In a literary novel, however, where the plot is driven by character rather than action, the inciting incident and two plot points will be completely internal. Here, we do not care much about what happens – the focus is rather on the result of that event within the protagonist. You need to send your protagonist on a spiritual journey – or a journey of the mind – and while this journey should be caused and influenced by external events, the crux of the plot is focused on what the protagonist has learned along the way.
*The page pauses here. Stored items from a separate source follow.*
-- ==== Sys2Proof/Machine/SaenoSync.lean ====
section
/-!
DEFINITION. Sys2Proof/Machine/SaenoSync.lean: barriers and flags (R171 to R175), and starting and stopping a sequencer
(R178 to R180).
-/
namespace Sys2Proof.Machine
open Sys2Proof

/-! ## Barriers -/

/-- The mask a sequencer waits with at a barrier flag. -/
def State.arrival (s : State) (k : Fin 4) (flag : Fin 16) : Option Nat :=
  match (s.seq k).wait with
  | .barrier f m _ => if f = flag then some m else none
  | _ => none

/-- The sequencers waiting at a barrier flag. -/
def State.waitingAt (s : State) (flag : Fin 16) : List (Fin 4) :=
  (List.finRange 4).filter (fun k => (s.arrival k flag).isSome)

/-- Every listed sequencer faults, its barrier wait over; one that a STOP takes out of the wait in this fc stops in its place
(R179, log 106). -/
def State.barrierFault (s : State) (ks : List (Fin 4)) (cause : Nat) : State :=
  ks.foldl (fun t k =>
    if (t.seq k).leaving s.tl.fc then t.seqStop k else t.seqFault k cause (t.seq k).pc s.tl.fc (t.seq k).peek) s

/-- BARRIER (R171, R173, R213): an arrival; one whose mask differs from a waiting one's faults them all. -/
def execBarrier (k : Fin 4) (e : Flaw) (mask : BitVec 4) (flag : Fin 16) (s : State) : Host.Outcome State Fault Refusal :=
  ok (s.issue k e (.barrier k e mask flag) (fun t =>
    if (t.waitingAt flag).any (fun j => t.arrival j flag != some mask.toNat) then
      t.barrierFault (t.waitingAt flag ++ [k]) 0x07
    else t.modSeq k (fun q => { q with mode := .waitBar, wait := .barrier flag mask.toNat t.tl.fc })))

/-- Every sequencer of a mask has an arrival at the flag with that mask (R171). -/
def State.barrierFull (s : State) (flag : Fin 16) (mask : Nat) : Bool :=
  mask != 0 && (List.finRange 4).all (fun k => nbits mask k.val 1 == 0 || s.arrival k flag == some mask)

/-- The barrier completes: each participant issues its next instruction in fc c + 4, and its arrival is released then (R171). -/
def State.releaseBarrier (s : State) (flag : Fin 16) (mask : Nat) : State :=
  (List.finRange 4).foldl (fun t k =>
    if nbits mask k.val 1 = 1 then
      t.modSeq k (fun q => { q with wait := .released flag s.tl.fc (s.tl.fc + 4), mode := .waitBar })
    else t) s

/-- BARRIER_COMPLETE (R171): the last arrival of a mask has come. -/
def execBarrierComplete (flag : Fin 16) (s : State) : Host.Outcome State Fault Refusal :=
  match (s.waitingAt flag).filterMap (fun k => s.arrival k flag) with
  | mask :: _ => onlyIf (s.barrierFull flag mask = true) s (s.releaseBarrier flag mask)
  | [] => ok s

/-- A sequencer's barrier timeout in fc: BARTO units of 4,096, 0 acting as 240 (R157, R173). -/
def State.barTo (s : State) (k : Fin 4) : Nat :=
  (if s.f (F.SEQ_CFG_BARTO k) = 0 then 240 else s.f (F.SEQ_CFG_BARTO k)) * 4096

/-- A sequencer has waited its timeout at a barrier. -/
def State.barrierLate (s : State) (k : Fin 4) : Bool :=
  match (s.seq k).wait with
  | .barrier _ _ since => decide (since + s.barTo k ≤ s.tl.fc)
  | _ => false

/-- BARRIER_TIMEOUT (R173): one waiter's timeout faults every waiter; a completion in the same fc comes first. -/
def execBarrierTimeout (flag : Fin 16) (s : State) : Host.Outcome State Fault Refusal :=
  let ks := s.waitingAt flag
  onlyIf (ks.any (fun k => s.barrierLate k) = true ∧
      ks.all (fun k => !s.barrierFull flag ((s.arrival k flag).getD 0)) = true) s
    ((ks.foldl (fun t k => t.raise (Ev.BARRIER_TIMEOUT k) [(t.seq k).pc, flag.val]) s).barrierFault ks 0x06)

/-! ## Signal flags -/

/-- SIGNAL (R174, R175): visible 4 fc after its issue; one onto a flag set, or about to be, is lost. -/
def execSignal (k : Fin 4) (e : Flaw) (flag : Fin 16) (s : State) : Host.Outcome State Fault Refusal :=
  ok (s.issue k e (.signal k e flag) (fun t =>
    let f := t.flags.get flag
    let u :=
      if f.set ∨ f.due.isSome then t.raise (Ev.FLAG_OVERRUN k) [(t.seq k).pc, flag.val]
      else { t with flags := t.flags.set flag.val { f with due := some (t.tl.fc + 4) } flag.isLt }
    u.done k 1))

/-- A sequencer waits for a flag. -/
def State.waitsFlag (s : State) (k : Fin 4) (flag : Fin 16) : Bool :=
  match (s.seq k).wait with
  | .flag f _ => f == flag
  | _ => false

/-- Sequencer `k` may take a flag: it is visible as set, and no lower-numbered sequencer waits for it, nor has one an instruction
to issue in this fc that may yet take it (R175). -/
def State.mayTake (s : State) (k : Fin 4) (flag : Fin 16) : Bool :=
  (s.flags.get flag).set && (List.finRange 4).all (fun j => decide (k ≤ j) || !(s.waitsFlag j flag || (s.seq j).ready s.tl.fc))

/-- A sequencer clears a flag and issues its next instruction in the next fc (R174). -/
def State.takeFlag (s : State) (k : Fin 4) (flag : Fin 16) : State :=
  ({ s with flags := s.flags.set flag.val { s.flags.get flag with set := false } flag.isLt }).done k 1

/-- WAIT (R174). -/
def execWait (k : Fin 4) (e : Flaw) (flag : Fin 16) (s : State) : Host.Outcome State Fault Refusal :=
  ok (s.issue k e (.wait k e flag) (fun t =>
    if t.mayTake k flag then t.takeFlag k flag
    else t.modSeq k (fun q => { q with mode := .waitFlag, wait := .flag flag t.tl.fc })))

/-- FLAG_WAIT_END (R174, R175): the flag a sequencer waits for is visible as set. -/
def execFlagWaitEnd (k : Fin 4) (s : State) : Host.Outcome State Fault Refusal :=
  match (s.seq k).wait with
  | .flag f _ => onlyIf (s.mayTake k f = true) s (s.takeFlag k f)
  | _ => ok s

/-- WAITTO in fc; none: no timeout (R157). -/
def State.waitTo (s : State) (k : Fin 4) : Option Nat :=
  if s.f (F.SEQ_CFG_WAITTO k) = 0 then none else some (s.f (F.SEQ_CFG_WAITTO k) * 4096)

/-- A flag or queue wait has lasted WAITTO. -/
def State.waitLate (s : State) (k : Fin 4) : Bool :=
  match s.waitTo k, (s.seq k).wait with
  | some d, .flag _ since => decide (since + d ≤ s.tl.fc)
  | some d, .queue _ _ since => decide (since + d ≤ s.tl.fc)
  | _, _ => false

/-- What a flag or queue wait waits for, as its event carries it. -/
def Seq.waitedFor (q : Seq) : Nat :=
  match q.wait with
  | .flag f _ => f.val
  | .queue n _ _ => n
  | _ => 0

/-- WAIT_TIMEOUT (R174, R206). -/
def execWaitTimeout (k : Fin 4) (s : State) : Host.Outcome State Fault Refusal :=
  onlyIf (s.waitLate k = true) s
    ((s.raise (Ev.WAIT_TIMEOUT k) [(s.seq k).pc, (s.seq k).waitedFor]).seqFault k 0x08 (s.seq k).pc s.tl.fc
      (s.seq k).wouldIssue)

/-! ## Start and stop -/

/-- A STOP is asked for (R179). -/
def State.askStop (s : State) (k : Fin 4) : State :=
  if (s.seq k).mode = .stopped then s.seqStop k
  else s.modSeq k (fun q => { q with stopReq := some s.tl.fc })

/-- From the start of CHECK to the end of COMMIT a START of a layer that has a program in the image is held (R382). -/
def State.startHeld (s : State) (k : Fin 4) : Bool :=
  match s.ld with
  | some l => (s.f F.CFG_STATUS_STAGE == 4 || s.f F.CFG_STATUS_STAGE == 5) && nbits l.progLy k.val 1 == 1
  | none => false

/-- A START acts, or is held. -/
def State.startOrHold (s : State) (k : Fin 4) : State :=
  if s.startHeld k then { s with heldStart := Nat.lor s.heldStart (2 ^ k.val) } else s.seqStart k

/-- A write of SEQn_CTL: STOP, or START; both together act as STOP (R178, R179). -/
def State.seqCtl (s : State) (who : Who) (k : Fin 4) (v : Word) : State :=
  s.onBus who (Rg.SEQ_CTL k) v (fun t =>
    if v.getLsbD 17 then t.askStop k else if v.getLsbD 16 then t.startOrHold k else t)

/-- START (R178): a write of SEQn_CTL. -/
def execStart (who : Who) (k : Fin 4) (v : Word) (s : State) : Host.Outcome State Fault Refusal := ok (s.seqCtl who k v)

/-- STOP (R179): a write of SEQn_CTL. -/
def execStop (who : Who) (k : Fin 4) (v : Word) (s : State) : Host.Outcome State Fault Refusal := ok (s.seqCtl who k v)

/-- A sequencer's state at its first issue (R178). -/
def Seq.fresh (q : Seq) (entry fc sp : Nat) : Seq :=
  { Seq.reset with mode := .running, pc := q.pc, next := entry, due := fc, sp := sp, quiet := fc, ports := q.ports, res := q.res, issuedAt := q.issuedAt }

/-- The held region whose condition a starting sequencer meets (R123): the last of them. -/
def State.heldAtStart (s : State) (ly : Fin 4) : Option (Fin 8) :=
  ((List.finRange 8).filter (fun j => s.held ly j)).getLast?

/-- The first issue fc of a start: its state, and the ALT or fault entry in its place while a region is held, for whatever
reason (R123, log 107). -/
def State.seqBegin (s : State) (k : Fin 4) (entry : Nat) : State :=
  let t := (((s.setReg (Rg.SEQ_FAULT k) 0).setReg (Rg.SEQ_ALT k) 0).modSeq k (fun q => q.fresh entry s.tl.fc (s.seqTime k))).raise
    (Ev.SEQ_STARTED k) [(s.seq k).pc]
  match s.heldAtStart k with
  | some j =>
    match t.vector k 1 with
    | some a => t.takeAlt k a 2 j.val (t.tl.fc - 1) entry
    | none => t.seqFault k 0x0B entry (t.tl.fc - 1) entry
  | none => t

/-- SEQ_STARTED (R178, R222): 8 fc after the later of the start and the release. -/
def execSeqStarted (k : Fin 4) (s : State) : Host.Outcome State Fault Refusal :=
  match (s.seq k).wait with
  | .start entry since =>
    onlyIf (s.tl.released = true ∧ max s.tl.relFc since + 8 ≤ s.tl.fc) s (s.seqBegin k entry)
  | _ => ok s

end Sys2Proof.Machine
end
Genre bending novels, or novels where the literary genre is mixed with other genres, like mystery or romance, have plots that are a perfect blend of action and character. The protagonist goes through both an external and an internal journey within the course of the novel, which is what sets apart these novels from genre novels.
4. Prose and fine writing
Here is a truth about literary fiction: if you promise, you need to deliver. That is, if you want to label your novel as literary fiction, you need to deliver prose and fine writing that taste like fine wine. There is no definite formula as to what fine writing exactly is – and in a lot of ways, appreciating prose and fine writing is a very subjective thing.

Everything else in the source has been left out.